That job should have gone to Sarah Cox, and they lost one of the best in Simon Mayo.

Dave


----------



## raynipper (Aug 4, 2008)

I see some vaguely familiar faces on some adds now and assume I should know who they are.

Ray.


----------



## caulkhead (Jul 25, 2007)

patp said:


> The trouble is that many in the media, and politicians, think that their world is the only world.
> 
> I cannot listen to Zoe Ball in the morning because she is so obsessed with celebrity.


I'm the same. The sycophantic way in which she talks about, and treats, her "celebrity" guests had me reaching for the off button a long time ago. And why this obsession with having celebrity guests anyway? Music, news and weather, that's all I want!


----------



## patp (Apr 30, 2007)

Why does it not occur to them that Terry Wogan was hugely popular for very good reason?


----------



## greygit (Apr 15, 2007)

I must agree with the posts so far, he's gay so what? Then the media go on and bloody on about it but I suppose the sheeple love this celebrity crap, bless um.


----------



## raynipper (Aug 4, 2008)

And all that fuss about Ant or Dec drink problems. So what, who the hell cares?
Every now and then we get a headline that some celebs are breaking up? Again who cares?
I have gone off ITV mainly because of such trash.

Ray.


----------



## Webby1 (Mar 11, 2012)

If he was about to be outed by the media and I suspect this is often the case it would have been good for him to have announced that fact as well and exposed some of their behaviour.

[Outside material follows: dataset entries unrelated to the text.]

/-! ### The timer -/

/-- EVENT_PUT is refused by the first check that fails: a slot above 15, a slot with an active occurrence SLOT_BUSY, then fields 2
to 9, 13 and 14 in their order, those that are read; then a ONCE programme CLOCK_UNSET while the clock is UNSET, and with field 3
where its date is before today. Where all of them pass and no occurrence is active, the slot holds the programme, ARMED when it
was EMPTY and in its old state otherwise, with its side records kept, and no other slot changes. On an UNSET clock, and for a HELD
slot with no slot ARMED, the plan that the rebuild draws is empty; on a clock that was set, with no summer rule, a ONCE slot of
today that starts more than a minute from now is the one PLANNED entry, where neither its run guard nor the skip list leaves it
out. -/
def Obligations.EventPutWritesTheSlot : Prop :=
  ∀ (slot r y mo d days sh sm eh em preset grade prio pre cue lp : Byte) (key mask : BitVec 24) (op ov : Byte) (s : State),
    s.Listens → s.reports = [] →
    let put := exec (.eventPut slot r y mo d days sh sm eh em preset grade prio pre cue lp key mask op ov) s
    let refused (reason : Reason) (f : Nat) : Prop := put = .next (transmit (s.answering 0x38 (.refused reason f)))
    let n := slot.toNat
    let date (x : Nat) : Prop :=
      ∃ yn mn dn, bcd y = some yn ∧ bcd mo = some mn ∧ bcd d = some dn ∧ 1 ≤ mn ∧ mn ≤ 12 ∧ 1 ≤ dn ∧ dn ≤ monthLength yn mn ∧
        x = dateOf yn mn dn
    let time (h m : Byte) (x : Nat) : Prop := ∃ hn mn, bcd h = some hn ∧ bcd m = some mn ∧ hn ≤ 23 ∧ mn ≤ 59 ∧ x = hn * 60 + mn
    let good3 := r = 0 → ∃ x, date x
    let good4 := (r = 2 → ∃ i < 7, days.toNat = 2 ^ i) ∧ (r = 3 → 1 ≤ days.toNat ∧ days.toNat ≤ 127)
    let good5 := ∃ x, time sh sm x
    let good6 := ∃ x, time eh em x ∧ ¬time sh sm x
    let good7 := 1 ≤ preset.toNat ∧ preset.toNat ≤ 99
    let good13 := lp = 1 → key.toNat ≤ 1048575
    let good14 := lp = 1 → mask.toNat ≤ 1048575
    (16 ≤ n → refused .fieldRange 1) ∧
    (n < 16 → (∃ a, s.tsc.active = some a ∧ a.slot = n) → refused .slotBusy 0) ∧
    (n < 16 → (∀ a, s.tsc.active = some a → a.slot ≠ n) →
      (4 ≤ r.toNat → refused .fieldRange 2) ∧
      (r.toNat ≤ 3 →
        (¬good3 → refused .fieldRange 3) ∧
        (good3 → ¬good4 → refused .fieldRange 4) ∧
        (good3 → good4 → ¬good5 → refused .fieldRange 5) ∧
        (good3 → good4 → good5 → ¬good6 → refused .fieldRange 6) ∧
        (good3 → good4 → good5 → good6 →
          (¬good7 → refused .fieldRange 7) ∧
          (good7 → 4 ≤ grade.toNat → refused .fieldRange 8) ∧
          (good7 → grade.toNat ≤ 3 → 4 ≤ prio.toNat → refused .fieldRange 9) ∧
          (good7 → grade.toNat ≤ 3 → prio.toNat ≤ 3 → lp.toNat ≤ 1 →
            (¬good13 → refused .fieldRange 13) ∧
            (good13 → ¬good14 → refused .fieldRange 14) ∧
            (good13 → good14 → r = 0 →
              (s.clk.state = .unset → refused .clockUnset 0) ∧
              (s.clk.state ≠ .unset → ∀ x, date x → x < s.clk.today → refused .fieldRange 3)) ∧
            (good13 → good14 → pre.toNat ≤ 1 → cue.toNat ≤ 1 → op.toNat ≤ 1 → s.tsc.active = none →
              ∀ b e x : Nat, time sh sm b → time eh em e → (r = 0 → date x) →
              let l := s.slot n
              let written (t : State) : Prop :=
                t.slot n =
                  { l with
                    state := if l.state = .empty then .armed else l.state,
                    recurrence := if r = 0 then .once else if r = 1 then .daily else if r = 2 then .weekly else .days,
                    once := if r = 0 then x else 0, days := if r.toNat ≤ 1 then 0 else days.extractLsb' 0 7,
                    start := b, stop := e, preset := preset.toNat,
                    grade := if grade = 0 then some .full else if grade = 1 then some .half else if grade = 2 then some .third
                      else none,
                    priority := prio.toNat, preempt := pre == 1, cue := cue == 1,
                    label := if lp = 1 then some { key := key.extractLsb' 0 20, mask := mask.extractLsb' 0 20,
                                                    overrun := if op = 1 then min 240 ov.toNat else 60 }
                      else none } ∧
                (∀ m, m ≠ n → t.slot m = s.slot m) ∧ t.tsc.skip = s.tsc.skip ∧ t.tsc.active = none ∧ t.mec = s.mec ∧
                t.tun = s.tun ∧ t.tar = s.tar ∧ t.clk = s.clk ∧ t.pwr = s.pwr
              let at' (minutes : Nat) : Nat := s.clk.today * 86400 + minutes * 60
              (s.clk.state = .unset → r ≠ 0 → ∃ t, put = .next t ∧ written t ∧ t.tsc.plan = []) ∧
              (s.clk.state ≠ .unset → (r = 0 → s.clk.today ≤ x) → l.state = .held → (∀ m, (s.slot m).state ≠ .armed) →
                ∃ t, put = .next t ∧ written t ∧ t.tsc.plan = []) ∧
              (s.clk.state ≠ .unset → s.clk.ruleInForce = none → r = 0 → x = s.clk.today → lp = 0 → l.state ≠ .held →
                (∀ m, m ≠ n → (s.slot m).state ≠ .armed) → (∀ g, l.guard = some g → g < x) → (n, x) ∉ s.tsc.skip →
                b < e → s.clk.reading + 60 < at' b →
                ∃ t g v, put = .next t ∧ written t ∧
                  t.tsc.plan =
                    [{ slot := n, date := x, control := .time, priority := prio.toNat, pStart := at' b, pStop := at' e,
                       windowEnd := at' e, eStart := at' b, eStop := at' e, grade := g, chained := false,
                       conflict := .clear, fit := v, state := .planned }]))))))

/-- EVENT_STATE: ARM arms a HELD slot and HOLD holds an ARMED one; ERASE empties a slot but for its run guard and
takes its pairs off the skip list. In the state asked for already nothing changes; an EMPTY slot is refused to ARM and
HOLD with field 1, and a slot with an active occurrence is refused SLOT_BUSY to HOLD and ERASE. On a clock that was set, the
rebuild draws the plan: a ONCE slot of today that starts more than a minute from now is one PLANNED entry, unless its run
guard or the skip list leaves it out, with its grade and fit verdict from the length left. Two of them are walked in order of
their starts: where the second starts before the first stops, the first is trimmed when the second has the higher priority,
and else the second starts late, or is dropped; one that starts within 60 s of the other's stop is chained, and takes its
grade. -/
def Obligations.EventStateMovesTheSlot : Prop :=
  (∀ (n : Byte) (s : State), s.Listens → s.reports = [] →
    let l := s.slot n.toNat
    ((16 ≤ n.toNat ∨ l.state = .empty) →
      exec (.eventStateArm n) s = .next (transmit (s.answering 0x3A (.refused .fieldRange 1))) ∧
      exec (.eventStateHold n) s = .next (transmit (s.answering 0x3A (.refused .fieldRange 1)))) ∧
    (16 ≤ n.toNat → exec (.eventStateErase n) s = .next (transmit (s.answering 0x3A (.refused .fieldRange 1)))) ∧
    (n.toNat < 16 → l.state = .armed →
      exec (.eventStateArm n) s = .next (transmit (s.answering 0x3A (.ok (.slot n.toNat))))) ∧
    (n.toNat < 16 → l.state = .held →
      exec (.eventStateHold n) s = .next (transmit (s.answering 0x3A (.ok (.slot n.toNat))))) ∧
    (n.toNat < 16 → l.state = .empty →
      exec (.eventStateErase n) s = .next (transmit (s.answering 0x3A (.ok (.slot n.toNat))))) ∧
    (∀ a, s.tsc.active = some a → a.slot = n.toNat → n.toNat < 16 → l.state = .armed →
      exec (.eventStateHold n) s = .next (transmit (s.answering 0x3A (.refused .slotBusy 0))) ∧
      exec (.eventStateErase n) s = .next (transmit (s.answering 0x3A (.refused .slotBusy 0)))) ∧
    (n.toNat < 16 → s.tsc.active = none → s.clk.state = .unset →
      (l.state = .held →
        ∃ t, exec (.eventStateArm n) s = .next t ∧ t.slot n.toNat = { l with state := .armed } ∧
          (∀ m, m ≠ n.toNat → t.slot m = s.slot m) ∧ t.tsc.skip = s.tsc.skip ∧ t.mec = s.mec ∧ t.tun = s.tun ∧
          t.tar = s.tar ∧ t.clk = s.clk ∧ t.pwr = s.pwr) ∧
      (l.state = .armed →
        ∃ t, exec (.eventStateHold n) s = .next t ∧ t.slot n.toNat = { l with state := .held } ∧
          (∀ m, m ≠ n.toNat → t.slot m = s.slot m) ∧ t.tsc.skip = s.tsc.skip ∧ t.mec = s.mec ∧ t.tun = s.tun ∧
          t.tar = s.tar ∧ t.clk = s.clk ∧ t.pwr = s.pwr) ∧
      (l.state ≠ .empty →
        ∃ t, exec (.eventStateErase n) s = .next t ∧ t.slot n.toNat = { Slot.reset with guard := l.guard } ∧
          (∀ m, m ≠ n.toNat → t.slot m = s.slot m) ∧ t.tsc.skip = s.tsc.skip.filter (fun p => p.1 != n.toNat) ∧
          t.mec = s.mec ∧ t.tun = s.tun ∧ t.tar = s.tar ∧ t.clk = s.clk ∧ t.pwr = s.pwr))) ∧
  (∀ (n : Byte) (s : State), s.Listens → s.reports = [] → s.tsc.active = none → s.clk.state = .manual → s.clk.rule = none →
    s.clk.summer = .standard → s.clk.now.valid = true →
    let at' (minutes : Nat) : Nat := s.clk.today * 86400 + minutes * 60
    let isToday (m : Nat) (st : SlotState) : Prop :=
      m < 16 ∧ (s.slot m).state = st ∧ (s.slot m).recurrence = .once ∧ (s.slot m).once = s.clk.today ∧
        (s.slot m).label = none ∧ (s.slot m).start < (s.slot m).stop ∧ (s.slot m).stop < 1440 ∧
        s.clk.reading + 60 < at' (s.slot m).start
    let rate (g : Grade) : Nat := match g with | .full => 720 | .half => 360 | .third => 240
    let fit (left : Option Nat) (seconds : Nat) (g : Grade) : Fit :=
      match left with
      | none => .unknown
      | some l => if seconds * rate g ≤ l then .fits else if l < 10 * rate g then .noTape else .short
    let graded (left : Option Nat) (seconds m : Nat) : Grade :=
      match (s.slot m).grade, left with
      | some g, _ => g
      | none, none => .half
      | none, some l => if seconds * 720 ≤ l then .full else if seconds * 360 ≤ l then .half else .third
    let quiet (t : State) : Prop :=
      (∀ m, m ≠ n.toNat → t.slot m = s.slot m) ∧ t.tsc.active = none ∧ t.mec = s.mec ∧ t.tun = s.tun ∧ t.tar = s.tar ∧
        t.clk = s.clk ∧ t.pwr = s.pwr
    (isToday n.toNat .held → (∀ m, m ≠ n.toNat → (s.slot m).state ≠ .armed) →
      let l := s.slot n.toNat
      let i := at' l.start
      let j := at' l.stop
      let g := graded s.tpe.ls (j - i) n.toNat
      ((∀ x, l.guard = some x → x < s.clk.today) → (n.toNat, s.clk.today) ∉ s.tsc.skip →
        ∃ t, exec (.eventStateArm n) s = .next t ∧ quiet t ∧
          t.tsc.plan =
            [{ slot := n.toNat, date := s.clk.today, control := .time, priority := l.priority, pStart := i, pStop := j,
               windowEnd := j, eStart := i, eStop := j, grade := g, chained := false, conflict := .clear,
               fit := fit s.tpe.ls (j - i) g, state := .planned }]) ∧
      (((∃ x, l.guard = some x ∧ s.clk.today ≤ x) ∨ (n.toNat, s.clk.today) ∈ s.tsc.skip) →
        ∃ t, exec (.eventStateArm n) s = .next t ∧ quiet t ∧ t.tsc.plan = [])) ∧
    (∀ a b : Nat, a ≠ b → (n.toNat = a ∨ n.toNat = b) →
      (∀ m, m = a ∨ m = b → isToday m (if m = n.toNat then .held else .armed) ∧ (s.slot m).guard = none ∧
        (m, s.clk.today) ∉ s.tsc.skip) →
      (∀ m, m ≠ a → m ≠ b → (s.slot m).state ≠ .armed) → (s.slot a).start < (s.slot b).start →
      let ja := at' (s.slot a).stop
      let ib := at' (s.slot b).start
      let jb := at' (s.slot b).stop
      ∃ t x y, exec (.eventStateArm n) s = .next t ∧ quiet t ∧ t.tsc.plan = [x, y] ∧ x.slot = a ∧ y.slot = b ∧
        x.eStart = at' (s.slot a).start ∧ y.eStop = jb ∧ x.state = .planned ∧ y.state = .planned ∧
        (ja ≤ ib → x.eStop = ja ∧ x.conflict = .clear ∧ y.eStart = ib ∧ y.conflict = .clear) ∧
        (ib < ja → (s.slot a).priority < (s.slot b).priority →
          x.eStop = ib ∧ x.conflict = .trimmedEnd ∧ y.eStart = ib ∧ y.conflict = .clear) ∧
        (ib < ja → (s.slot b).priority ≤ (s.slot a).priority →
          x.eStop = ja ∧ x.conflict = .clear ∧ y.eStart = ja ∧ y.conflict = if jb ≤ ja then .dropped else .lateStart) ∧
        x.chained = false ∧ x.grade = graded s.tpe.ls (x.eStop - x.eStart) a ∧
        x.fit = fit s.tpe.ls (x.eStop - x.eStart) x.grade ∧
        (y.conflict ≠ .dropped →
          let left := s.tpe.ls.map fun l => l - (x.eStop - x.eStart) * rate x.grade
          (y.chained = true ↔ y.eStart ≤ x.eStop + 60) ∧
          y.grade = (if y.eStart ≤ x.eStop + 60 then x.grade else graded left (y.eStop - y.eStart) b) ∧
          y.fit = fit left (y.eStop - y.eStart) y.grade)))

Didn't Gareth Thomas also announce this as his reason for coming out.


----------



## patp (Apr 30, 2007)

I think it feeds people who have very little else going on in their lives. I know someone who, though younger than me, just wanted to be married and raise a family. She did just that, and did a good job too, but she is obsessed with celebrity. I suspect it gave light and life to a somewhat mundane domestic existence. the trouble is I never know who the hell she is talking about!


----------